Collection entries:
----------------

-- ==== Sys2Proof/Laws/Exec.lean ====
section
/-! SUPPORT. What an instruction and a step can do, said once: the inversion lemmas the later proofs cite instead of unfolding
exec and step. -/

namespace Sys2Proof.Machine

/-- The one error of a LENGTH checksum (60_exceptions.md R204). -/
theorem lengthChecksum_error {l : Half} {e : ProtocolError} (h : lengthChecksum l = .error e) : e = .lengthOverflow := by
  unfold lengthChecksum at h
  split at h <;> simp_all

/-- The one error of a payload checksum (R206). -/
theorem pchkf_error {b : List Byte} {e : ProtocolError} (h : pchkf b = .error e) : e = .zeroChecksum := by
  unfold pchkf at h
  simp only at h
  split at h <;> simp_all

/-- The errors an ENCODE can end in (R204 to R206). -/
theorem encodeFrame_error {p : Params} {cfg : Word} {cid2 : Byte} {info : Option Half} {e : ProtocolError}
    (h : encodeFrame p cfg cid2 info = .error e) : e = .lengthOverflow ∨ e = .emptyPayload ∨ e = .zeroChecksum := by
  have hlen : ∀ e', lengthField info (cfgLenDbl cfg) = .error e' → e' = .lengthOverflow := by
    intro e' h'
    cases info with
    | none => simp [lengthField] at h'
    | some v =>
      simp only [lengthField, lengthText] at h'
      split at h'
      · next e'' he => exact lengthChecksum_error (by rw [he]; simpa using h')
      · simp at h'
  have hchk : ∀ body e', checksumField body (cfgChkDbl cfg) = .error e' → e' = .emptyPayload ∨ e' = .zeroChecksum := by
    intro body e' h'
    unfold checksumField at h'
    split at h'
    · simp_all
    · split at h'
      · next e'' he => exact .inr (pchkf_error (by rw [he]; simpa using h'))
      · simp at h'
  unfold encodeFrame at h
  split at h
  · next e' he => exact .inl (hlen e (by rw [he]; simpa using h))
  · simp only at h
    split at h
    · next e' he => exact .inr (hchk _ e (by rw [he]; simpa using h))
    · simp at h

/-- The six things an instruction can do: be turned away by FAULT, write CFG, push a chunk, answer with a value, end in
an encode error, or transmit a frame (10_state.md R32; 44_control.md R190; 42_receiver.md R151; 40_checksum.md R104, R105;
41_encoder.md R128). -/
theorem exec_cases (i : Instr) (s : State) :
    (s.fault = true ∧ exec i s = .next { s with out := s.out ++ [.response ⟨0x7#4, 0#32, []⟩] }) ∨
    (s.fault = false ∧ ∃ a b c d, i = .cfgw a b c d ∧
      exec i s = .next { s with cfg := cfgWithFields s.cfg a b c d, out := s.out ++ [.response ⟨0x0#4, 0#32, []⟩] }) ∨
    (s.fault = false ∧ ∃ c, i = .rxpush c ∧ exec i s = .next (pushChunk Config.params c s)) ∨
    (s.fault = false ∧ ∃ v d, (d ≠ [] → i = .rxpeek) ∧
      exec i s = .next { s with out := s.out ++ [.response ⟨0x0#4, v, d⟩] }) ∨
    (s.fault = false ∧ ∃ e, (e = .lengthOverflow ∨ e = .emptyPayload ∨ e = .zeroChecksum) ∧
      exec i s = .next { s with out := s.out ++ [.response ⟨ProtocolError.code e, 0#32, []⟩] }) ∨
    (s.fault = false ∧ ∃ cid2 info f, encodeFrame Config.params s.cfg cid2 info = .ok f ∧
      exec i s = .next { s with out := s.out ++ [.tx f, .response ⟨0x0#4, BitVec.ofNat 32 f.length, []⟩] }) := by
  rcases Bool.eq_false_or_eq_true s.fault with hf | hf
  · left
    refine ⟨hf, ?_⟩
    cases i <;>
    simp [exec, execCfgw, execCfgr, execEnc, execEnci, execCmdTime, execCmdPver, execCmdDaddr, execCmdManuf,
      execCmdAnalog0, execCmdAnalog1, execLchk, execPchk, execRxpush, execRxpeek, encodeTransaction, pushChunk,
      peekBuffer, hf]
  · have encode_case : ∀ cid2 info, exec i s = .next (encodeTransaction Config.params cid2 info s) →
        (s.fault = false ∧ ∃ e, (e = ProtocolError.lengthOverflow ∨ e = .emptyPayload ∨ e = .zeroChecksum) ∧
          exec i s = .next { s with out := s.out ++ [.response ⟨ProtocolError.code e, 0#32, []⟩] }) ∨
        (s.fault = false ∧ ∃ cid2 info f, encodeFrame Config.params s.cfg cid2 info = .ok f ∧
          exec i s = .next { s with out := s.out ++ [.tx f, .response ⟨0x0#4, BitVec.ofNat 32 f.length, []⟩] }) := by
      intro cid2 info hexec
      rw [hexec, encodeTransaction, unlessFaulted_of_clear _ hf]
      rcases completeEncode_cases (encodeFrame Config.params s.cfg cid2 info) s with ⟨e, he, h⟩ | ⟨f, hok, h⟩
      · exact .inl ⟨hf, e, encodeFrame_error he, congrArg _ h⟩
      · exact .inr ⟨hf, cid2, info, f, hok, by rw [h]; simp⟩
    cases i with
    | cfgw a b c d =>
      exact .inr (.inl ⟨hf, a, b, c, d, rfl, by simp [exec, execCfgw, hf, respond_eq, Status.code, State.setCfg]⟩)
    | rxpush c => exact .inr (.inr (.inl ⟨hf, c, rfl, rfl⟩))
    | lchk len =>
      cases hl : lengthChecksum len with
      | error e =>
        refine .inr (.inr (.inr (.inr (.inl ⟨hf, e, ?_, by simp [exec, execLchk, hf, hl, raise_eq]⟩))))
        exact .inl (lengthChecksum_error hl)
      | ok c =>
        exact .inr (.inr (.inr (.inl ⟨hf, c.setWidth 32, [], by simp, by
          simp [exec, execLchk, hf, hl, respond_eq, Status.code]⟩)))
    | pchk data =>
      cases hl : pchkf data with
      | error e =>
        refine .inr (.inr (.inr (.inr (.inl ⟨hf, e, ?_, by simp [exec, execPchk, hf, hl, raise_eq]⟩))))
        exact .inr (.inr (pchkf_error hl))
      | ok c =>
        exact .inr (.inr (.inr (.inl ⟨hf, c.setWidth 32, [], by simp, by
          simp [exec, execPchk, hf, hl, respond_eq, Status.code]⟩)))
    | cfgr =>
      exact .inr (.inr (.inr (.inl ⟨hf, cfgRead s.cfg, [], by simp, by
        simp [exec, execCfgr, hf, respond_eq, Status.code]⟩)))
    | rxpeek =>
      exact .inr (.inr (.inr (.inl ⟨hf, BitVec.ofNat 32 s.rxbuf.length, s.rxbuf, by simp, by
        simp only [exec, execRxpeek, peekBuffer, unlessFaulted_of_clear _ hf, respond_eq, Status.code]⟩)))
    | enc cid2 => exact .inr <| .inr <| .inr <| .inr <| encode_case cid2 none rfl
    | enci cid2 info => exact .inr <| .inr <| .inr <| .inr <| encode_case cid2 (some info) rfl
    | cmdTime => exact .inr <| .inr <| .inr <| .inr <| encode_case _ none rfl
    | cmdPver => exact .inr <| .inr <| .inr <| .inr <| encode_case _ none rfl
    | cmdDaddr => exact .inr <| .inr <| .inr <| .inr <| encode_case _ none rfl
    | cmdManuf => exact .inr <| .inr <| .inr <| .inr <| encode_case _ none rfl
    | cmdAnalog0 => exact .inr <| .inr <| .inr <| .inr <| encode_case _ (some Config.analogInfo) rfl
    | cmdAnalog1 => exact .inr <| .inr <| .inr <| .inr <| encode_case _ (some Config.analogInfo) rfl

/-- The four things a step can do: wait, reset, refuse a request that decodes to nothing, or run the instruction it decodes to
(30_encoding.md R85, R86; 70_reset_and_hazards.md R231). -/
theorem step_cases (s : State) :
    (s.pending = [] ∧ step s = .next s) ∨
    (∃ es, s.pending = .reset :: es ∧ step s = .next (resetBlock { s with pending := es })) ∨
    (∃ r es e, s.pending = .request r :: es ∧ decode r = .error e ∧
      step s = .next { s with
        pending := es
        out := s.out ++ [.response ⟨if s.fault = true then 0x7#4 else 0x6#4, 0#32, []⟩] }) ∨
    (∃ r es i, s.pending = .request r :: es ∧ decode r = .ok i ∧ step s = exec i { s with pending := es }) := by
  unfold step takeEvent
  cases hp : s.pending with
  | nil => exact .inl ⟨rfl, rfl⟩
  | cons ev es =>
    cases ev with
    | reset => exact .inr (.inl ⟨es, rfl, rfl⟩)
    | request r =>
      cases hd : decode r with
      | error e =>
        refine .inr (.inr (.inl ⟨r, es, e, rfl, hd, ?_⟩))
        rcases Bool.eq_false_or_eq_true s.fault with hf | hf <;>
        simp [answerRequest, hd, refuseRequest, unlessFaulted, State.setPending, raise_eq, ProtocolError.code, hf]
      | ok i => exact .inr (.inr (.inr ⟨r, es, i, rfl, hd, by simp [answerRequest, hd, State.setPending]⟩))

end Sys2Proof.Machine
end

----------------

If a line in the records has the word "have", copy that line.

> [Response area]
  have hlen : ∀ e', lengthField info (cfgLenDbl cfg) = .error e' → e' = .lengthOverflow := by
  have hchk : ∀ body e', checksumField body (cfgChkDbl cfg) = .error e' → e' = .emptyPayload ∨ e' = .zeroChecksum := by
  · have encode_case : ∀ cid2 info, exec i s = .next (encodeTransaction Config.params cid2 info s) →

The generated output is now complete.